*** Block opens ***

-- ==== Sys2Proof/Machine/Core.lean ====
section
/-! DEFINITION. The machine as the host's interface asks for it (Host/Core.lean). -/

def Sys2Proof.core : Host.Core :=
  { State := Sys2Proof.Machine.State,
    Fault := Sys2Proof.Machine.Fault,
    Refusal := Sys2Proof.Machine.Refusal,
    step := Sys2Proof.Machine.step,
    reset := Sys2Proof.Machine.State.reset }
end

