-- ==== Sys2Proof/Machine/Alu.lean ====
section
/-! DEFINITION. Register, constant and ALU operations (41_register_alu.md R83 to R94). All arithmetic wraps modulo 256. -/

namespace Sys2Proof.Machine

/-- 6XNN LD Vx, nn (R83). -/
def execLdImm (x : Reg) (nn : Byte) (s : State) : Host.Outcome State Fault Refusal :=
  .next (s.setWork (s.work.setReg x nn))

/-- 7XNN ADD Vx, nn: no flag is written (R84). -/
def execAddImm (x : Reg) (nn : Byte) (s : State) : Host.Outcome State Fault Refusal :=
  .next (s.setWork (s.work.setReg x (s.work.reg x + nn)))

/-- 8XY0 LD Vx, Vy (R86). -/
def execLdReg (x y : Reg) (s : State) : Host.Outcome State Fault Refusal :=
  .next (s.setWork (s.work.setReg x (s.work.reg y)))

/-- 8XY1 OR Vx, Vy: no flag is written (R87). -/
def execOrReg (x y : Reg) (s : State) : Host.Outcome State Fault Refusal :=
  .next (s.setWork (s.work.setReg x (s.work.reg x ||| s.work.reg y)))

/-- 8XY2 AND Vx, Vy: no flag is written (R88). -/
def execAndReg (x y : Reg) (s : State) : Host.Outcome State Fault Refusal :=
  .next (s.setWork (s.work.setReg x (s.work.reg x &&& s.work.reg y)))

/-- 8XY3 XOR Vx, Vy: no flag is written (R89). -/
def execXorReg (x y : Reg) (s : State) : Host.Outcome State Fault Refusal :=
  .next (s.setWork (s.work.setReg x (s.work.reg x ^^^ s.work.reg y)))

/-- 8XY4 ADD Vx, Vy, with the carry in VF (R90). -/
def execAddReg (x y : Reg) (s : State) : Host.Outcome State Fault Refusal :=
  .next (s.writeResultAndFlag x (s.work.reg x + s.work.reg y) (carryOut (s.work.reg x) (s.work.reg y)))

/-- 8XY5 SUB Vx, Vy, with NOT borrow in VF (R91). -/
def execSub (x y : Reg) (s : State) : Host.Outcome State Fault Refusal :=
  .next (s.writeResultAndFlag x (s.work.reg x - s.work.reg y) (noBorrow (s.work.reg x) (s.work.reg y)))

/-- 8XY7 SUBN Vx, Vy: Vy − Vx, with NOT borrow in VF (R92). -/
def execSubn (x y : Reg) (s : State) : Host.Outcome State Fault Refusal :=
  .next (s.writeResultAndFlag x (s.work.reg y - s.work.reg x) (noBorrow (s.work.reg y) (s.work.reg x)))

/-- 8XY6 SHR Vx, Vy, with the bit shifted out in VF (R93). -/
def execShr (x y : Reg) (s : State) : Host.Outcome State Fault Refusal :=
  .next (s.writeResultAndFlag x (s.shiftSource x y >>> 1) (shiftedOutRight (s.shiftSource x y)))

/-- 8XYE SHL Vx, Vy, with the bit shifted out in VF (R94). -/
def execShl (x y : Reg) (s : State) : Host.Outcome State Fault Refusal :=
  .next (s.writeResultAndFlag x (s.shiftSource x y <<< 1) (shiftedOutLeft (s.shiftSource x y)))

end Sys2Proof.Machine
end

*** Block closes ***

### What is required
Each record must be copied out exactly and in full.

### Response to this exercise
-- ==== Sys2Proof/Machine/Core.lean ====
section
/-! DEFINITION. The machine as the host's interface asks for it (Host/Core.lean). -/

def Sys2Proof.core : Host.Core :=
  { State := Sys2Proof.Machine.State,
    Fault := Sys2Proof.Machine.Fault,
    Refusal := Sys2Proof.Machine.Refusal,
    step := Sys2Proof.Machine.step,
    reset := Sys2Proof.Machine.State.reset }
end

-- ==== Sys2Proof/Machine/Alu.lean ====
section
/-! DEFINITION. Register, constant and ALU operations (41_register_alu.md R83 to R94). All arithmetic wraps modulo 256. -/

namespace Sys2Proof.Machine

/-- 6XNN LD Vx, nn (R83). -/
def execLdImm (x : Reg) (nn : Byte) (s : State) : Host.Outcome State Fault Refusal :=
  .next (s.setWork (s.work.setReg x nn))

/-- 7XNN ADD Vx, nn: no flag is written (R84). -/
def execAddImm (x : Reg) (nn : Byte) (s : State) : Host.Outcome State Fault Refusal :=
  .next (s.setWork (s.work.setReg x (s.work.reg x + nn)))

/-- 8XY0 LD Vx, Vy (R86). -/
def execLdReg (x y : Reg) (s : State) : Host.Outcome State Fault Refusal :=
  .next (s.setWork (s.work.setReg x (s.work.reg y)))

/-- 8XY1 OR Vx, Vy: no flag is written (R87). -/
def execOrReg (x y : Reg) (s : State) : Host.Outcome State Fault Refusal :=
  .next (s.setWork (s.work.setReg x (s.work.reg x ||| s.work.reg y)))

/-- 8XY2 AND Vx, Vy: no flag is written (R88). -/
def execAndReg (x y : Reg) (s : State) : Host.Outcome State Fault Refusal :=
  .next (s.setWork (s.work.setReg x (s.work.reg x &&& s.work.reg y)))

/-- 8XY3 XOR Vx, Vy: no flag is written (R89). -/
def execXorReg (x y : Reg) (s : State) : Host.Outcome State Fault Refusal :=
  .next (s.setWork (s.work.setReg x (s.work.reg x ^^^ s.work.reg y)))

/-- 8XY4 ADD Vx, Vy, with the carry in VF (R90). -/
def execAddReg (x y : Reg) (s : State) : Host.Outcome State Fault Refusal :=
  .next (s.writeResultAndFlag x (s.work.reg x + s.work.reg y) (carryOut (s.work.reg x) (s.work.reg y)))

/-- 8XY5 SUB Vx, Vy, with NOT borrow in VF (R91). -/
def execSub (x y : Reg) (s : State) : Host.Outcome State Fault Refusal :=
  .next (s.writeResultAndFlag x (s.work.reg x - s.work.reg y) (noBorrow (s.work.reg x) (s.work.reg y)))

/-- 8XY7 SUBN Vx, Vy: Vy − Vx, with NOT borrow in VF (R92). -/
def execSubn (x y : Reg) (s : State) : Host.Outcome State Fault Refusal :=
  .next (s.writeResultAndFlag x (s.work.reg y - s.work.reg x) (noBorrow (s.work.reg y) (s.work.reg x)))

/-- 8XY6 SHR Vx, Vy, with the bit shifted out in VF (R93). -/
def execShr (x y : Reg) (s : State) : Host.Outcome State Fault Refusal :=
  .next (s.writeResultAndFlag x (s.shiftSource x y >>> 1) (shiftedOutRight (s.shiftSource x y)))

/-- 8XYE SHL Vx, Vy, with the bit shifted out in VF (R94). -/
def execShl (x y : Reg) (s : State) : Host.Outcome State Fault Refusal :=
  .next (s.writeResultAndFlag x (s.shiftSource x y <<< 1) (shiftedOutLeft (s.shiftSource x y)))

end Sys2Proof.Machine
end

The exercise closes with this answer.